_Try it:_ Word for word, set down every line of the entries below from the line with "s with pwr.warnCnt" to the line with "let m := throttlePoint d - t", including both, and no other line.

= = = = = = =

-- ==== Sys2Proof/Machine/Power.lean ====
section
/-! DEFINITION. The input, the rails, the clocks, the temperature and the management SMBus (R435 to R450), and what the connectors do
(R470 to R475). -/

namespace Sys2Proof.Machine

/-! ### The input (R436 to R438) -/

/-- INPUT_QUALIFY: at least 48 V for 100 ms; rail sequencing starts (R436). -/
def execInputQualify (s : State) : Host.Outcome State Fault Refusal :=
  nextS (if s.hw.phase == .off then powerUp none { s with hw.present := true } else s)

/-- INPUT_UV: the input crosses below 50 V; INPUT_UV once per crossing, re-armed by a measurement of at least 51 V (R436, R442). -/
def execInputUv (s : State) : Host.Outcome State Fault Refusal :=
  engine (fun s =>
    if s.hw.uvArmed then warnEvent evInputUv [] { s with hw.uvArmed := false, pwr.inputUv := true } else s) s

/-- INPUT_OV: the input crosses above 66 V; INPUT_OV once per crossing, re-armed by a measurement of at most 65 V (R436, R442). -/
def execInputOv (s : State) : Host.Outcome State Fault Refusal :=
  engine (fun s =>
    if s.hw.ovArmed then warnEvent evInputOv [] { s with hw.ovArmed := false, pwr.inputOv := true } else s) s

/-- INPUT_OVERVOLTAGE_TRIP: above 72 V for more than 100 ms, or above 80 V: the input switch opens and a power-fail shutdown follows;
INPUT_OV is raised at the next power-up (R436, R437). A fault stop stays (R440, R448). -/
def execInputOvervoltageTrip (s : State) : Host.Outcome State Fault Refusal :=
  nextS (if s.hw.phase == .off then s
    else
      let s1 := logFault evInputOv 0 s
      if s.hw.phase == .faultStop then s1 else powerFail .off s1)

/-- INPUT_LOST: below 46 V for more than 1 ms: a running module shuts down, and INPUT_LOST is raised at the next power-up (R436, R437).
`removed`: the input is gone, which ends a fault stop (R440, R448). -/
def execInputLost (removed : Bool) (s : State) : Host.Outcome State Fault Refusal :=
  nextS (
    let s1 := if railsUp s then powerFail .off (logFault evInputLost 0 s)
      else if s.hw.phase == .faultStop && !removed then s
      else { s with hw.phase := .off, hw.retryOf := none, hw.stopAt := none }
    if removed then { s1 with hw.present := false } else s1)

/-- INPUT_REVERSED: below 0 V the input stage blocks current and no rail starts; INPUT_REVERSED is raised at the next power-up with
correct polarity (R436). -/
def execInputReversed (s : State) : Host.Outcome State Fault Refusal :=
  nextS (
    let s1 := logFault evInputReversed 0 s
    let s2 := if railsUp s then powerFail .off s1 else { s1 with hw.phase := .off, hw.retryOf := none, hw.stopAt := none }
    { s2 with hw.present := false })

/-- POWER_MEASURE: every 1 ms the input's voltage (10 mV), current (10 mA) and power (W); capping begins when the mean
power over 10 ms, the latest ten measurements, is above CAP_W (R438; assumption 84). -/
def execPowerMeasure (vin iin pin : Nat) (s : State) : Host.Outcome State Fault Refusal :=
  nextS (if !s.hw.present then s
    else
      let s1 := { s with
        hw.vin := vin % 65536, hw.iin := iin % 65536, hw.pin := pin % 65536, hw.pins := (pin % 65536 :: s.hw.pins).take 10
        hw.uvArmed := s.hw.uvArmed || 5100 ≤ vin, hw.ovArmed := s.hw.ovArmed || vin ≤ 6500 }
      if !s.alive then s1
      else
        let cap : Bool := s.pwr.capW * s1.hw.pins.length < s1.hw.pins.sum
        let s2 := { s1 with pwr.vin := vin % 65536, pwr.iin := iin % 65536, pwr.pin := pin % 65536, pwr.capping := cap }
        if cap && !s.pwr.capping then
          raiseModule evPowerCap [] { s2 with pwr.powerCap := true, pwr.capCnt := inc16 s2.pwr.capCnt }
        else s2)

/-! ### The rails (R439 to R442) -/

/-- RAIL_POWER_GOOD: a rail of the step under way reports power-good; with the step's last rail the next step starts, and after the last
step hub reset can be released (R439). -/
def execRailPowerGood (r : Nat) (s : State) : Host.Outcome State Fault Refusal :=
  nextS (if s.hw.phase == .rising && railStep r == s.hw.seqStep && railStep r != 0 && !s.hw.railsOn.contains r then
      let on := s.hw.railsOn ++ [r]
      let s1 := { s with hw.railsOn := on }
      if !stepGood on s.hw.seqStep then s1
      else if s.hw.seqStep == 7 then { s1 with hw.phase := .good, hw.seqStep := 0 }
      else { s1 with hw.seqStep := s.hw.seqStep + 1 }
    else s)

/-- RAIL_SHORT: a rail is switched off, the hub is held in reset, the others go down and the log names the rail; after 2 s one power-up
runs, and a short of the same rail during it stops the module until the input is removed or RESTART is received (R440). -/
def execRailShort (r : Nat) (s : State) : Host.Outcome State Fault Refusal :=
  nextS (if !railLive s r then s
    else
      let again := s.hw.phase != .up && s.hw.retryOf == some r
      let s1 := logFault evRailShort r s
      if again then
        let s2 := powerFail .faultStop s1
        { s2 with hw.stopAt := some (evRailShort, r) }
      else
        let s2 := powerFail .shortWait s1
        { s2 with hw.retryOf := some r })

/-- RAIL_RESTART_TIMER: 2 s after a rail short the input controller runs one power-up (R440). -/
def execRailRestartTimer (s : State) : Host.Outcome State Fault Refusal :=
  nextS (if s.hw.phase == .shortWait then powerUp s.hw.retryOf s else s)

/-- SENSE_OPEN: a regulator falls back to local sense and its rail stays on, until the next power-up; SENSE_OPEN names the rail, or a log
entry while the hub does not run (R441, R442). -/
def execSenseOpen (r : Nat) (s : State) : Host.Outcome State Fault Refusal :=
  nextS (if !railLive s r || s.hw.onLocal.contains r then s
    else
      let s1 := { s with hw.onLocal := r :: s.hw.onLocal }
      if s.alive then warnEvent evSenseOpen (leBytes 1 r) { s1 with pwr.senseOpen := true } else logFault evSenseOpen r s1)

/-- RAIL_OC_WARN: a rail's current is above 90 % of its limit for 1 ms (R442). -/
def execRailOcWarn (r : Nat) (s : State) : Host.Outcome State Fault Refusal :=
  engine (fun s => if railLive s r then warnEvent evRailOcWarn (leBytes 1 r) { s with pwr.ocWarn := true } else s) s

/-- REG_HOT: the regulator of a rail is above its throttle point (R442, R446). -/
def execRegHot (r : Nat) (s : State) : Host.Outcome State Fault Refusal :=
  engine (fun s => if railLive s r then warnEvent evRegHot (leBytes 1 r) { s with pwr.regHot := true } else s) s

/-- PWR_EVT_CLR: a write of 1 to HUB_PWR_EVT.CLR (R459). -/
def execPwrEvtClr (s : State) : Host.Outcome State Fault Refusal :=
  regWrite (fun s => { s with pwr.warnCnt := 0, pwr.capCnt := 0 }) s

/-! ### The clocks (R443 to R445, R472, R473) -/

/-- CLK_REF_LOST: the reference is absent or more than 500 ppm off for 10 µs; the root PLL enters holdover (R444). -/
def execClkRefLost (s : State) : Host.Outcome State Fault Refusal := nextS (loseRef s)

/-- REFERENCE_RETURN: the reference returns at a detected cable; the root PLL relocks by slewing and HOLDOVER clears (R444). A boot that
waits for it goes on when it has qualified (R473). -/
def execReferenceReturn (s : State) : Host.Outcome State Fault Refusal :=
  nextS (if s.hw.cable && s.pwr.locked then { s with hw.refOk := true, pwr.holdover := false } else s)

/-- CLK_FAIL: the root PLL loses lock while it has a reference: a power-fail shutdown with a log entry, and a restart after 100 ms
(R445). -/
def execClkFail (s : State) : Host.Outcome State Fault Refusal :=
  nextS (if s.pwr.locked && s.hw.refOk then powerFail .clkWait (logFault evClkFail 0 s) else s)

/-- CLK_FAIL_RESTART_TIMER: 100 ms after such a shutdown the module powers up (R445). -/
def execClkFailRestartTimer (s : State) : Host.Outcome State Fault Refusal :=
  nextS (if s.hw.phase == .clkWait then powerUp none s else s)

/-- CABLE_DETECT: CBL_DET# goes low or high; without a cable the J2 signals are isolated and the reference is taken as absent (R472). -/
def execCableDetect (low : Bool) (s : State) : Host.Outcome State Fault Refusal :=
  nextS (if low then { s with hw.cable := true } else loseRef { s with hw.cable := false })

/-! ### Temperature (R446 to R449) -/

/-- The throttle point of a die by its HOTTEST code (R446, R459), in °C. -/
def throttlePoint (die : Nat) : Int := if die ≤ 4 then 100 else if die < 64 then 90 else 125

/-- The die of least margin and that margin, the lowest code among equals; the samples give the hottest sensor of each die in °C. -/
def leastMargin : List (Nat × Int) → Option (Nat × Int)
  | [] => none
  | (d, t) :: rest =>
    let m := throttlePoint d - t
    match leastMargin rest with
    | none => some (d, m)
    | some (e, n) => if n < m || (n == m && e < d) then some (e, n) else some (d, m)

/-- The dies whose margin sets the thermal term of tile `t` (R447): the tile, its five stacks, the hub, and the regulators that feed
it. IB feeds every other regulator and is not counted among them (assumption 31). -/
def diesOf (t : Nat) : List Nat :=
  [t, 4] ++ (List.range 5).map (fun i => 8 + 5 * t + i) ++ ([4, 8, 12, 16, 20] : List Nat).map (fun r => 64 + r + t)

/-- The margins of some dies in a sample. -/
def marginsOf (sample : List (Nat × Int)) (dies : List Nat) : List Int :=
  (sample.filter (fun (e : Nat × Int) => dies.contains e.1)).map (fun (e : Nat × Int) => throttlePoint e.1 - e.2)

/-- A term rises by 1 or falls by 1 within 0 to 12 (R447). -/
def moveTerm (up down : Bool) (n : Nat) : Nat := if up then min 12 (n + 1) else if down then n - 1 else n

/-- The thermal term of tile `t` after a sample: up with a negative margin, down when every margin is at least 3 °C (R447). -/
def nextTerm (sample : List (Nat × Int)) (t n : Nat) : Nat :=
  let ms := marginsOf sample (diesOf t)
  moveTerm (ms.any (fun (m : Int) => m < 0)) (ms.all (fun (m : Int) => 3 ≤ m)) n

/-- The throttle level of tile `t`: the larger of its thermal term and the power term (R447). -/
def throttleLevel (s : State) (t : Nat) : Nat := max (mapGet 0 s.pwr.terms t) s.pwr.power

/-- THERMAL_SAMPLE: every 100 µs the sensors are read: `sample` gives the hottest sensor of each die, `inlet` and `outlet` the coolant. The
terms of R447 move; THERM_THROTTLE is raised when a thermal term becomes nonzero while every one was 0. -/
def execThermalSample (sample : List (Nat × Int)) (inlet outlet : Nat) (s : State) : Host.Outcome State Fault Refusal :=
  engine (fun s =>
    let was := (List.range 4).any (fun t => mapGet 0 s.pwr.terms t != 0)
    let terms := (List.range 4).foldl (fun m t => mapPut m t (nextTerm sample t (mapGet 0 s.pwr.terms t))) s.pwr.terms
    let now := (List.range 4).any (fun t => mapGet 0 terms t != 0)
    let (die, m) := match leastMargin sample with
      | some x => x
      | none => (s.pwr.hottest, s.pwr.margin)
    let s1 := { s with
      pwr.margin := m, pwr.hottest := die, pwr.inlet := inlet % 256, pwr.outlet := outlet % 256, pwr.terms := terms
      pwr.power := moveTerm s.pwr.capping true s.pwr.power
      hw.hotArmed := s.hw.hotArmed || inlet < 38, hw.flowArmed := s.hw.flowArmed || outlet < inlet + 18 }
    if now && !was then
      raiseModule evThermThrottle [] { s1 with pwr.throttle := true, pwr.throtCnt := inc16 s1.pwr.throtCnt }
    else s1) s

/-- THERM_TRIP: a sensor reaches its die's trip point, or every sensor of a die fails: a power-fail shutdown, a log entry naming the die, and
the rails stay off (R448). -/
def execThermTrip (die : Nat) (s : State) : Host.Outcome State Fault Refusal :=
  nextS (if !railsUp s then s
    else
      let s1 := powerFail .faultStop (logFault evThermTrip die s)
      { s1 with hw.stopAt := some (evThermTrip, die) })

/-- COOLANT_HOT: the inlet passes 40 °C; re-armed below 38 °C (R449). -/
def execCoolantHot (s : State) : Host.Outcome State Fault Refusal :=
  engine (fun s => if s.hw.hotArmed then raiseModule evCoolantHot [] { s with hw.hotArmed := false, pwr.hotEv := true } else s) s

/-- COOLANT_FLOW: the outlet exceeds the inlet by more than 20 °C; re-armed below 18 °C (R449). -/
def execCoolantFlow (s : State) : Host.Outcome State Fault Refusal :=
  engine (fun s => if s.hw.flowArmed then raiseModule evCoolantFlow [] { s with hw.flowArmed := false, pwr.flowEv := true } else s) s

/-- THERM_CLR: a write of 1 to HUB_THERM.CLR (R459). -/
def execThermClr (s : State) : Host.Outcome State Fault Refusal := regWrite (fun s => { s with pwr.throtCnt := 0 }) s

/-! ### The management SMBus (R450, R472) -/

/-- Does the input controller answer at 0x4C: the input is present, and a cable is detected? -/
def smbAnswers (s : State) : Bool := s.hw.present && s.hw.cable

/-- An answer to a reader outside. -/
def answerRead (vals : List Nat) (s : State) : State := { s with out.reads := vals ++ s.out.reads }

/-- SMB_READ_STATUS: input voltage, current and power, the rail state, and any fault stop as 1 with its code and rail or die (R450). The answer's
layout is not given (assumption 20). -/
def execSmbReadStatus (s : State) : Host.Outcome State Fault Refusal :=
  nextS (if smbAnswers s then
      let stop := match s.hw.stopAt with
        | some (c, n) => [1, c, n]
        | none => [0, 0, 0]
      answerRead ([s.hw.vin, s.hw.iin, s.hw.pin, s.hw.phase.code] ++ stop) s
    else s)

/-- SMB_READ_LOG: the fault log, oldest entry first, and its OVERFLOW mark (R435, R450). -/
def execSmbReadLog (s : State) : Host.Outcome State Fault Refusal :=
  nextS (if smbAnswers s then answerRead (s.hw.log.flatMap (fun e => [e.code, e.num, e.ups]) ++ [b2n s.hw.logOvf]) s else s)

/-- SMB_RESTART: clears a fault stop and runs a power-up; in any other state it is ignored (R450). -/
def execSmbRestart (s : State) : Host.Outcome State Fault Refusal :=
  nextS (if smbAnswers s && s.hw.phase == .faultStop then powerUp none s else s)

/-- Is ALERT# asserted (R450)? -/
def alertAsserted (s : State) : Bool :=
  let p := s.pwr
  s.hw.cable && (s.hw.stopAt.isSome || p.logOvf || p.powerCap || p.regHot || p.ocWarn || p.senseOpen || p.inputOv || p.inputUv || p.flowEv || p.hotEv ||
    p.throttle)

/-! ### Host link and port cages (R474, R475) -/

/-- THL_PRESENT: THL_PRSNT# goes low or high; THL trains only while it is low (R474). -/
def execThlPresent (low : Bool) (s : State) : Host.Outcome State Fault Refusal :=
  nextS (if low then
      { s with thl.regs.prsnt := true, thl.regs.link := (if s.thl.regs.link == 0 && s.alive && linksRun s then 1 else s.thl.regs.link) }
    else { s with thl.regs.prsnt := false, thl.regs.link := 0, thl.regs.width := 0 })

/-- PLUGIN_INSERT: the module reads the power that a plug-in declares; one of more than 20 W is not powered (R475). -/
def execPluginInsert (p watts : Nat) (s : State) : Host.Outcome State Fault Refusal :=
  nextS (if p < 18 then
      { s with hw.plugs := mapPut s.hw.plugs p watts }
    else s)

end Sys2Proof.Machine
end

= = = = = = =

_Solution to this exercise:_
  regWrite (fun s => { s with pwr.warnCnt := 0, pwr.capCnt := 0 }) s

/-! ### The clocks (R443 to R445, R472, R473) -/

/-- CLK_REF_LOST: the reference is absent or more than 500 ppm off for 10 µs; the root PLL enters holdover (R444). -/
def execClkRefLost (s : State) : Host.Outcome State Fault Refusal := nextS (loseRef s)

/-- REFERENCE_RETURN: the reference returns at a detected cable; the root PLL relocks by slewing and HOLDOVER clears (R444). A boot that
waits for it goes on when it has qualified (R473). -/
def execReferenceReturn (s : State) : Host.Outcome State Fault Refusal :=
  nextS (if s.hw.cable && s.pwr.locked then { s with hw.refOk := true, pwr.holdover := false } else s)

/-- CLK_FAIL: the root PLL loses lock while it has a reference: a power-fail shutdown with a log entry, and a restart after 100 ms
(R445). -/
def execClkFail (s : State) : Host.Outcome State Fault Refusal :=
  nextS (if s.pwr.locked && s.hw.refOk then powerFail .clkWait (logFault evClkFail 0 s) else s)

/-- CLK_FAIL_RESTART_TIMER: 100 ms after such a shutdown the module powers up (R445). -/
def execClkFailRestartTimer (s : State) : Host.Outcome State Fault Refusal :=
  nextS (if s.hw.phase == .clkWait then powerUp none s else s)

/-- CABLE_DETECT: CBL_DET# goes low or high; without a cable the J2 signals are isolated and the reference is taken as absent (R472). -/
def execCableDetect (low : Bool) (s : State) : Host.Outcome State Fault Refusal :=
  nextS (if low then { s with hw.cable := true } else loseRef { s with hw.cable := false })

/-! ### Temperature (R446 to R449) -/

/-- The throttle point of a die by its HOTTEST code (R446, R459), in °C. -/
def throttlePoint (die : Nat) : Int := if die ≤ 4 then 100 else if die < 64 then 90 else 125

/-- The die of least margin and that margin, the lowest code among equals; the samples give the hottest sensor of each die in °C. -/
def leastMargin : List (Nat × Int) → Option (Nat × Int)
  | [] => none
  | (d, t) :: rest =>
    let m := throttlePoint d - t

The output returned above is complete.